На ножах
1870
Глава двадцать вторая
Объяснение
В это самое время Глафира Васильевна, затворившись в кабинете Бодростина, беседовала с Гордановым. Она выслушала его отчет о их петербургском житье-бытье во время ее отсутствия, о предприятиях ее мужа, о его сношениях с княгиней Казимирой, о векселях, о Кишенском и проч. Глафира была не в духе после свидания с генералом, но доклад Горданова ее развлек и даже начал забавлять, когда Павел Николаевич представлял ей в комическом виде любовь ее мужа и особенно его предприятия. В самом деле, чего тут только не было: и аэростаты, и газодвигатели, и ступоходы по земле, и времясчислители, и музыкальные ноты-самоучки, и уборные кабинеты для дам на улицах, и наконец пружинные подошвы к обуви, с помощью которых человеку будет стоить только желать идти, а уже пружины будут переставлять его ноги.

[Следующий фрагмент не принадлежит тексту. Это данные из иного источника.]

-- ==== Sys2Proof/Machine/Dispatch.lean ====
section
/-! DEFINITION. One arm per command (spec/30_encoding.md R68). -/

namespace Sys2Proof.Machine

/-- The effect of a decoded command at its completion (R50, R67: "execute row's rule with VA, VB, IMM, OPND, DATA"). -/
def exec (i : Instr) (s : State) : Host.Outcome State Fault Refusal :=
  match i with
  -- construction and control (spec/41_construction.md, spec/44_compare_copy.md)
  | .nop => Sys2Proof.Machine.execNop s
  | .init va size fm => Sys2Proof.Machine.execInit va size fm s
  | .unfix va => Sys2Proof.Machine.execUnfix va s
  | .copy va vb => Sys2Proof.Machine.execCopy va vb s
  -- bit access (spec/42_bit_access.md)
  | .testBit va off => Sys2Proof.Machine.execTestBit va off s
  | .setBit va off => Sys2Proof.Machine.execSetBit va off s
  | .unsetBit va off => Sys2Proof.Machine.execUnsetBit va off s
  | .toggleBit va off => Sys2Proof.Machine.execToggleBit va off s
  | .count va => Sys2Proof.Machine.execCount va s
  | .rdlen va => Sys2Proof.Machine.execRdlen va s
  | .rdfix va => Sys2Proof.Machine.execRdfix va s
  -- word-parallel engines (spec/43_word_parallel.md)
  | .fill va imm => Sys2Proof.Machine.execFill va imm s
  | .notV va => Sys2Proof.Machine.execNotV va s
  | .andV va vb => Sys2Proof.Machine.execAndV va vb s
  | .orV va vb => Sys2Proof.Machine.execOrV va vb s
  | .xorV va vb => Sys2Proof.Machine.execXorV va vb s
  -- comparison (spec/44_compare_copy.md)
  | .eqV va vb => Sys2Proof.Machine.execEqV va vb s
  -- word access (spec/45_word_access.md)
  | .rdw va idx => Sys2Proof.Machine.execRdw va idx s
  | .wrw va idx data => Sys2Proof.Machine.execWrw va idx data s

end Sys2Proof.Machine
end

Глафира надо всем этим посмеялась и потом сразу спросила Павла Николаевича о его особенном служении.
— Ты, кажется, уж очень бравируешь своим положением, — заметила она. — Это небезопасно!
— Нимало. Да обо мне речь впереди, скажи-ка лучше, что ты за птица. Мне это становится очень неясным. То мы с тобой нигилистничали…
— То есть это вы нигилистничали, — перебила его Глафира.
— Ну ты, вы, мы, они; ты даже все местоимения в своем разговоре перемешала, но кто бы ни нигилистничал, все-таки я думаю, что можно было отдать голову свою на отсечение, что никто не увидит тебя в этой черной рясе, в усменном поясе, верующею в господа бога, пророчествующею, вызывающею духов, чертей и дьяволов. И попался я, скажу тебе откровенно, Глафира. Когда ты меня выписала, ты мне сказала, что у меня есть своя каторжная совесть. Да, у меня именно есть моя каторжная совесть; я своих не выдаю, а ты… во-первых, ты меня больше не любишь, это ясно.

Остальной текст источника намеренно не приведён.